Timber officials, individual foresters and some state officials question these findings. They point to two broader studies, one of which suggested in 2002 that urbanization poses a greater threat to southern forests than harvesting timber, and an ongoing federal survey that concluded that the ratio of Tennessee's hardwood to pine forest has remained stable over the past 20 years.
"I'm not concerned about the overall forested areas on the Cumberland Plateau," said Steve Scott, Tennessee's state forester. He added that at least a third of Tennessee's loggers take a state-sponsored course to learn sound management practices.
Graden said after years of planting pine in Tennessee, Bowater converts only a few hundred acres a year -- less than 1 percent of its holdings -- from native forest to pine.
Part of the controversy stems from the fact that Tennessee does not require loggers to obtain a permit or notify the state before clear-cutting land, so there is no accurate accounting of how much forest is cut and converted. Private landowners say they should be free to decide what happens to their property.

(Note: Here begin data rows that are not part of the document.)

theorem smoke_3 : ∀ i ∈ ([
    .neighbourLost 2,
    .cxTxreq 8 0,
    .cxTxcancel 8 0,
    .cxTxack 8 0,
    .cxRxack 8 0,
    .canFrameReceived 8 {},
    .canAttemptStart 8,
    .canAttemptEnd 8 .sent none,
    .busOffEnd 8,
    .canWakeDetect 8,
    .mvbSlaveFrame 2 0 [] {},
    .mvbSlaveFrame 0 4096 [] {},
    .mvbSourceWrite 2 0 [],
    .mvbSourceWrite 0 4096 [],
    .mvbAgeTick 2,
    .mvbBasicPeriod 2,
    .mvbReplyTimeout 2 0,
    .mvbReplyTimeout 0 4096,
    .mvbForeignMaster 2,
    .masterSilenceExpiry 2] : List Instr), wellFormed i = false := by decide +kernel

theorem smoke_4 : ∀ i ∈ ([
    .mastershipOffer 2 false,
    .mvbOfferReceived 2,
    .deviceScan 2 0 none,
    .deviceScan 0 4096 none,
    .gwEgressArrival 25,
    .gwEgressArrival 36,
    .trdpReceived 38 0 { srcIp := 0, comId := 0, counter := 0, payload := [] },
    .trdpReceived 0 38 { srcIp := 0, comId := 0, counter := 0, payload := [] },
    .acfReceived 38 0 0 [],
    .acfReceived 0 38 0 [],
    .wyusinSegment { header := tHead 0, data := zeros 4 },
    .wyusinSegment { header := zeros 7 },
    .wyusinSegment { header := zeros 8, data := zeros 257 },
    .wyusinSegment { header := [], data := [], lane := 4 },
    .creditLimit 8 0,
    .checkerWindowClose .time [] [] false 0,
    .checkerWindowClose .time [tTxn 0 4] [] false 0,
    .checkerWindowClose .count [tTxn 1 4] [] false 0,
    .checkerWindowClose .time (List.replicate 257 (tTxn 1 4)) [] false 0,
    .checkerWindowClose .time [tTxn 1 4] [tTxn 7 4] false 0] : List Instr), wellFormed i = false := by decide +kernel

theorem smoke_5 : ∀ i ∈ ([
    .checkerWindowClose .time [tTxn 1 4] [] false 4097,
    .checkerWindowClose .time [tTxn 1 4] (List.replicate 257 (tTxn 1 4)) false 0,
    .checkerTimeout [tTxn 1 65],
    .checkerTimeout (List.replicate 513 (tTxn 1 4)),
    .tcmError false false [tTxn 1 0],
    .tcmError false false (List.replicate 513 (tTxn 1 4)),
    .commandAccepted 4,
    .commandExecute 4 {},
    .interimReply 4,
    .gapTimeExpiry 4,
    .commandTimeout 4,
    .cmdDoorbell 4 0 {},
    .cmdDoorbell 0 256 {},
    .rplCiWrite 4 0 {},
    .rplCiWrite 0 256 {},
    .mailboxBaseWrite 4 false false 0,
    .sessionOpen 4 .pcie 0 {},
    .sessionClose 4,
    .sessionAttach 4 .pcie,
    .txDoorbell 64 0] : List Instr), wellFormed i = false := by decide +kernel

theorem smoke_6 : ∀ i ∈ ([
    .txDoorbell 0 4096,
    .rxDoorbell 64 0,
    .rxDoorbell 0 4096,
    .queueStart 68 false false {},
    .queueStop 68 false false {},
    .queueResume 68 false false {},
    .queueSkip 68 false false {},
    .invCmd 128 0,
    .invCmd 0 4,
    .completionError (.read 4 0 .txDesc false 0 0 0),
    .completionError (.read 0 68 .txDesc false 0 0 0),
    .completionError (.read 0 0 .txDesc false 4096 0 0),
    .completionError (.unit 30 0 false []),
    .completionError (.unit 108 0 true []),
    .completionError (.corrected 2),
    .hifLinkChange false 8 0 false,
    .hifLinkChange false 0 5 false,
    .irqDelayExpiry 64,
    .statusClear 0x3FFFFF0 0,
    .aliasWrite .pcie 38 0 0 0] : List Instr), wellFormed i = false := by decide +kernel

theorem smoke_7 : ∀ i ∈ ([
    .aliasWrite .pcie 0 4096 0 0,
    .aliasWrite .pcie 0 2 0 0,
    .aliasWrite .pcie 0 0 32 0,
    .hashKeyWrite 10 0,
    .latePop 512,
    .restoreTestDone 9999 false,
    .journalCopyDone 2,
    .pfcHoldExpiry 25 none,
    .canRxError 8 0 false,
    .canRxError 0 16 false,
    .masterFrameReceived 2 0 0 {},
    .masterFrameReceived 0 16 0 {},
    .masterFrameReceived 0 0 4096 {},
    .holdRequest 25,
    .pdelayReqSend 25,
    .pdelayReqReceived 25,
    .syncSend false 25,
    .announceSend false 25] : List Instr), wellFormed i = false := by decide +kernel

/-! ### Figures of the manual -/

/-- Outcome of a command as a device (a fault answers the reset device, which no test expects). -/
def after (o : Host.Outcome State Fault Refusal) : Device := match o with | .next s => s.dev | _ => {}

/-- Table FWD-8, the rows of equal rates (02 R61). -/
def k6Ports (rate : Nat) : Cfg := { ports := [(0, { rate := rate }), (1, { rate := rate })] }

theorem test_latency_25g : [(false, false), (true, false), (false, true), (true, true)].map (fun x => pairLatency (k6Ports 25000) 0 1 x.1 x.2) =
    [189440, 215040, 207360, 232960] := by decide

/-- Two access ports of one rate. -/
def k6Low (rate : Nat) : Cfg := { ports := [(8, { rate := rate }), (9, { rate := rate })] }

theorem test_latency_low : [10000, 5000, 2500, 1000].map (fun r =>
      [(false, false), (true, false), (false, true), (true, true)].map (fun x => pairLatency (k6Low r) 8 9 x.1 x.2)) =
    [[262400, 300800, 281600, 320000], [313600, 364800, 332800, 384000], [416000, 492800, 435200, 512000], [723200, 876800, 742400, 896000]] := by
  decide +kernel

/-- Table BUF-1: a frame of 1,518 bytes takes 7 cells. -/
theorem test_cells : [64, 224, 225, 1518, 9216].map cellsFor = [1, 1, 2, 7, 37] := by decide

/-- Table BUF-7, green: 0 below MIN_TH, 26/256 × 1/2 halfway (3,328 of 65,536), 1 from MAX_TH. -/
theorem test_early_drop : [8191, 12288, 16384].map (fun a => dropP { minTh := 8192, maxTh := 16384, maxP := 25 } (a * 65536)) =
    [0, 3328, 65536] := by decide

/-- The check value of CRC-32C over the digits 1 to 9 (02 R52 names the polynomial). -/
theorem test_crc32c : crc32c [0x31, 0x32, 0x33, 0x34, 0x35, 0x36, 0x37, 0x38, 0x39] = 0xE3069283 := by decide +kernel

/-- The example after 04 R105: TS32 at 5.123456789 s. -/
theorem test_ts32 : ts32 { tim := { sec := 5, ns := 123456789 } } = 828489493 := by decide +kernel

/-- The streams of Table SCH-10 under the list of Table SCH-9. -/
def k6S (sdu frames lo hi budget : Nat) : StreamCfg :=
  { ident := .null 1 (some 1), cls := .scheduled, ingress := 0, egress := [1], tc := 7, maxSdu := sdu, frames := frames, departLo := lo, departHi := hi,
    budgetPs := budget }

def k6 (hold : Nat) : Cfg :=
  { ports := [(0, { configured := true, rate := 25000, linkBoundNs := 800 }),
      (1, { configured := true, rate := 25000, preempt := { enabled := true, preemptable := 0x7F }, holdAdvanceNs := hold })]
    buf := { queues := [(15, { cls := .scheduled })] }
    msc := { secys := [(0, { port := 0 }), (1, { port := 1 })] }
    sch := { lists := [(1, { baseSec := 0, baseNs := 0, cycleNs := 500000, entries :=
        [⟨2, 0x7F, 0, 1000⟩, ⟨1, 0x80, 0, 10000⟩, ⟨2, 0x7F, 0, 489000⟩] })]
             streams := [(0x101, k6S 128 1 0 500 3000000), (0x102, k6S 256 1 0 500 3000000), (0x103, k6S 512 2 200 1000 2350000),
               (0x104, k6S 1024 1 1100 2000 3000000), (0x105, k6S 1518 1 0 500 2400000)] } }

/-- Table SCH-11: the bounds in ps. -/
theorem test_k6_bounds : (schedPort (k6 0) {} 1 ((lookup? (k6 0).sch.lists 1).getD { baseSec := 0, baseNs := 0, cycleNs := 1, entries := [] })).1.map
    (fun b => (b.h, b.bound, b.window)) = [(0x101, 2447040, 1), (0x102, 2447040, 1), (0x103, 2396000, 1), (0x104, 2396000, 1), (0x105, 2447040, 1)] := by
  decide +kernel

/-- The refusal after Table SCH-11, and the excess of S5 with HOLD_ADVANCE 48 ns. -/
theorem test_k6_refusal : (checkAll (k6 0) (k6 0) {}).2.map (fun r => ((r.status.toNat, r.reason.toNat), (r.handle, r.port, r.window), (r.value, r.bound))) =
    [((0x0201, 0x0521), (0x103, 1, 1), (46000, 2396000)), ((0x0201, 0x0521), (0x105, 1, 1), (47040, 2447040))] := by decide +kernel

theorem test_k6_hold_advance : (checkAll (k6 48) (k6 48) {}).2.map (fun r => (r.handle, r.value)) = [(0x103, 46000), (0x105, 960)] := by decide +kernel

/-- Table ASD-5 at car 2: 12,388 again is a copy, 12,800 jumps by 411. -/
def car2 : Device :=
  { cfg := { sch := { streams := [(0x210, tAsd false)] } }
    asd := { slots := [(5, { handle := 0x210, mode := .run, next := 12389, hist := [12388] })] }
    buf := { frames := [(1, tRtag)] } }

theorem test_k6_replica : (windowTest 5 12388 1 car2.cfg (tAsd false) tRtag car2).out.contains (.event 0x0603 5) = false ∧
    (lookup? (windowTest 5 12388 1 car2.cfg (tAsd false) tRtag car2).buf.frames 1) = none := by decide +kernel

theorem test_k6_jump : Output.event 0x0603 5 ∈ (windowTest 5 12800 1 car2.cfg (tAsd false) tRtag car2).out ∧
    (windowTest 5 12800 1 car2.cfg (tAsd false) tRtag car2).asd.journal.map (·.seq) = [12800] := by decide +kernel

/-- Table ASD-5 at car 3: M = 12,288 and no frame beyond, so the counter goes on at 12,800. -/
def car3 : Device :=
  { cfg := { sch := { streams := [(0x210, tAsd true)] } }
    asd := { slots := [(5, { handle := 0x210 })]
             journal := [{ no := 1, kind := .mirror, slot := 5, seq := 12288, complete := true, copy0 := true, copy1 := true },
               { no := 2, kind := .mark, slot := 0, seq := 0, marks := [(5, 12387)], complete := true, copy0 := true, copy1 := true },
               { no := 3, kind := .frame, slot := 5, seq := 12388, complete := true, copy0 := true, copy1 := true, device := true }] } }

Paul Tallent, who owns 300 acres on the foot of the Cumberland Plateau and sells to Bowater, recently cut down 40 acres of pine and hardwood forest, and replanted it with pine so his children would be able to harvest it in 30 to 40 years.
"Pine grows so much faster," he said, adding that he still has five acres of hardwood. "It's a balancing act. There's no lack of wildlife around here."
But state Rep. Mike McDonald (D), who has tried unsuccessfully to pass legislation regulating industrial clear-cutting, said he is worried removing hardwoods would hurt the habitat and the state's tourist industry.
"We're losing the very thing that attracts people to our state, and that's hardwood forest," McDonald said. "They don't come to Tennessee to look at pine plantations."